Here's a handy illustration of the steps needed for inserting into an array, courtesy of InterviewCake:
Takeaway #2: Efficiency for data structures can be measured by scaling up the number of times an action is performed (like appending or inserting), and measuring how the time needed grows. The shape of this growth is what Big O notation refers to! Seeing these numbers and knowing the actions that led to them definitely makes Big O notation and efficiency measurements more tangible and understandable. Plus, it helps to get some practice writing these benchmark tests and understanding their results on a more intuitive level—the next I come across a gigantic array and am asked to to insert something in the middle, I’m sure I’ll remember the boredom and frustration of waiting for the 1_000_000 insertions to run!
Learning about data structures outside of formal computer science education is really daunting, but I’m glad to see that working with Ruby has given me a window into some of its foundational pieces!
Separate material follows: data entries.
/-- Settles O48: the prelude refuses, and the invariant keeps the engine stopped. -/
theorem capErrRefusesAllButRdcsr : Obligations.CapErrRefusesAllButRdcsr := by
  refine ⟨fun i s => exec_refused_of_capErr, fun s hs hcap hpick => ?_⟩
  obtain ⟨hrun, _⟩ := hs.noEngine hcap
  exact step_engine_stopped hpick hrun

/-- Settles O49: each of the six causes refuses, and nothing else does. -/
theorem precondCauses : Obligations.PrecondCauses := by
  refine fun i s hs hi hcap => ⟨fun h => ?_, fun h => PrecondCause.refused ?_ hcap⟩
  · cases precondCause_of_refused hs hi hcap h with
    | commit hrun => exact .inl ⟨rfl, hrun⟩
    | reload hrun => exact .inr (.inl ⟨rfl, hrun⟩)
    | setpx layer bit hout => exact .inr (.inr (.inl ⟨layer, _, _, bit, rfl, hout⟩))
    | wrbyteCombined index value => exact .inr (.inr (.inr (.inl ⟨index, value, rfl⟩)))
    | wrbyteIndex buf value hout => exact .inr (.inr (.inr (.inr (.inl ⟨buf, _, value, rfl, hout⟩))))
    | rdbyteIndex buf hout => exact .inr (.inr (.inr (.inr (.inr ⟨buf, _, rfl, hout⟩))))
  · obtain ⟨rfl, hrun⟩ | ⟨rfl, hrun⟩ | ⟨layer, x, y, bit, rfl, hout⟩ | ⟨index, value, rfl⟩ |
      ⟨buf, index, value, rfl, hout⟩ | ⟨buf, index, rfl, hout⟩ := h
    · exact .commit hrun
    · exact .reload hrun
    · exact .setpx layer bit hout
    · exact .wrbyteCombined index value
    · exact .wrbyteIndex buf value hout
    · exact .rdbyteIndex buf hout

end

section
/-!
SUPPORT. O57: the pick that brings the reset draws nothing from the store, so the load of R196 is that of the state before
the step; a memory that lists no byte reads 0x00 at every address.
-/

namespace Sys2Proof.Machine

theorem takePick_nextNvRead (s : State) : s.takePick.nextNvRead = s.nextNvRead := by
  simp only [State.nextNvRead, State.takePick, Env.takePick]
  split <;> rfl

theorem takePick_loadCycle (s : State) : s.takePick.loadCycle = s.loadCycle :=
  loadCycle_congr (takePick_nextNvRead s) rfl rfl

/-- `LoadCycle()` as one choice (R196). -/
theorem loadCycle_eq_ite (s : State) :
    s.loadCycle = if s.nextNvRead = .ok ∧ s.nvValid = true ∧ s.cfg.cycleMin ≤ s.nvCycle.toNat ∧
      s.nvCycle.toNat ≤ s.cfg.cycleMax then s.nvCycle else BitVec.ofNat 32 s.cfg.defaultCycle := by
  split
  next h =>
    obtain ⟨hread, hstored⟩ := h
    exact loadCycle_of_usable hread (storedCycleUsable_iff.2 hstored)
  next hunusable =>
    obtain ⟨hread, husable, _⟩ | hdefault := loadCycle_cases s
    · exact absurd ⟨hread, storedCycleUsable_iff.1 husable⟩ hunusable
    · exact hdefault

/-- Every byte of the three buffers is 0x00 after a reset (R31, R32). -/
theorem resetSequence_memRead {s : State} {a : Nat} (parCap : Bool) (ha : a < 3 * s.cfg.frameBytes) :
    (resetSequence parCap s).memRead a = some 0x00#8 := by
  rw [State.memRead_eq_some, resetSequence_cfg]
  exact ⟨ha, rfl⟩

end Sys2Proof.Machine

open Sys2Proof.Machine

/-- Settles O57: the elements the sequence writes outright hold by its definition; the buffers, the store, the
configuration and the loaded `CYCLE` by their lemmas. -/
theorem resetSequenceValues : Obligations.ResetSequenceValues := by
  intro s strap hpick
  obtain ⟨hvalid, hvalue⟩ := storeContent_eq_iff.1 (resetSequence_storeContent strap s.takePick)
  have hcycle : (resetSequence strap s.takePick).cycle = s.loadCycle :=
    (resetSequence_cycle strap s.takePick).trans (takePick_loadCycle s)
  exact ⟨resetSequence strap s.takePick, step_reset hpick,
    rfl, rfl, rfl, rfl, rfl, rfl, rfl, rfl, rfl, rfl, rfl, rfl,
    fun a => resetSequence_memRead (s := s.takePick) strap, rfl, rfl, rfl, rfl,
    hvalid, hvalue, resetSequence_cfg strap s.takePick, hcycle.trans (loadCycle_eq_ite s)⟩

end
Obviously, I still have much to learn and clarify—here are a few of the areas I expect to continue exploring going forward:
Linked Lists - I know that Ruby doesn’t explicitly have them, but linked lists are often described in contrast to arrays, so I think I have enough context to start understanding the benefits and costs of using linked lists in other languages.
Memory - I know I’m totally misusing terminology for memory in this article, specifically "chunk"! Chunks and heaps and stacks all have very specific meanings, and I want to understand more about them and how they relate to specific data structures.
Other Optimizations in Ruby - Pat Shaughnessy’s article also touched on “copy on write” optimization for Ruby’s arrays, wherein the same array in memory is shared for different mutations of that array. I vaguely understand how that both uses less memory and makes lookup in memory easier, but as I said above: I know I have lots more to learn about how memory works, and optimization illustrates many of its core principles!
Measuring Benchmarks - I want to deliberately build awareness of efficiency in my code, and getting comfortable writing code to measure specific benchmarks is a big part of that. I’m looking forward to developing that spidey-sense of knowing what to measure, and how, and why, and ultimately what to do/refactor in response.
Big O Notation - now that I have some code illustrating what O(1) and O(n) look like, I can start to see the bigger picture of what Big O notation communicates about efficiency!
Special thanks to Steve Geluso at Flatiron Seattle (the actual computer scientist I mentioned) for providing guidance on learning data structures, as well as the Ruby benchmark code.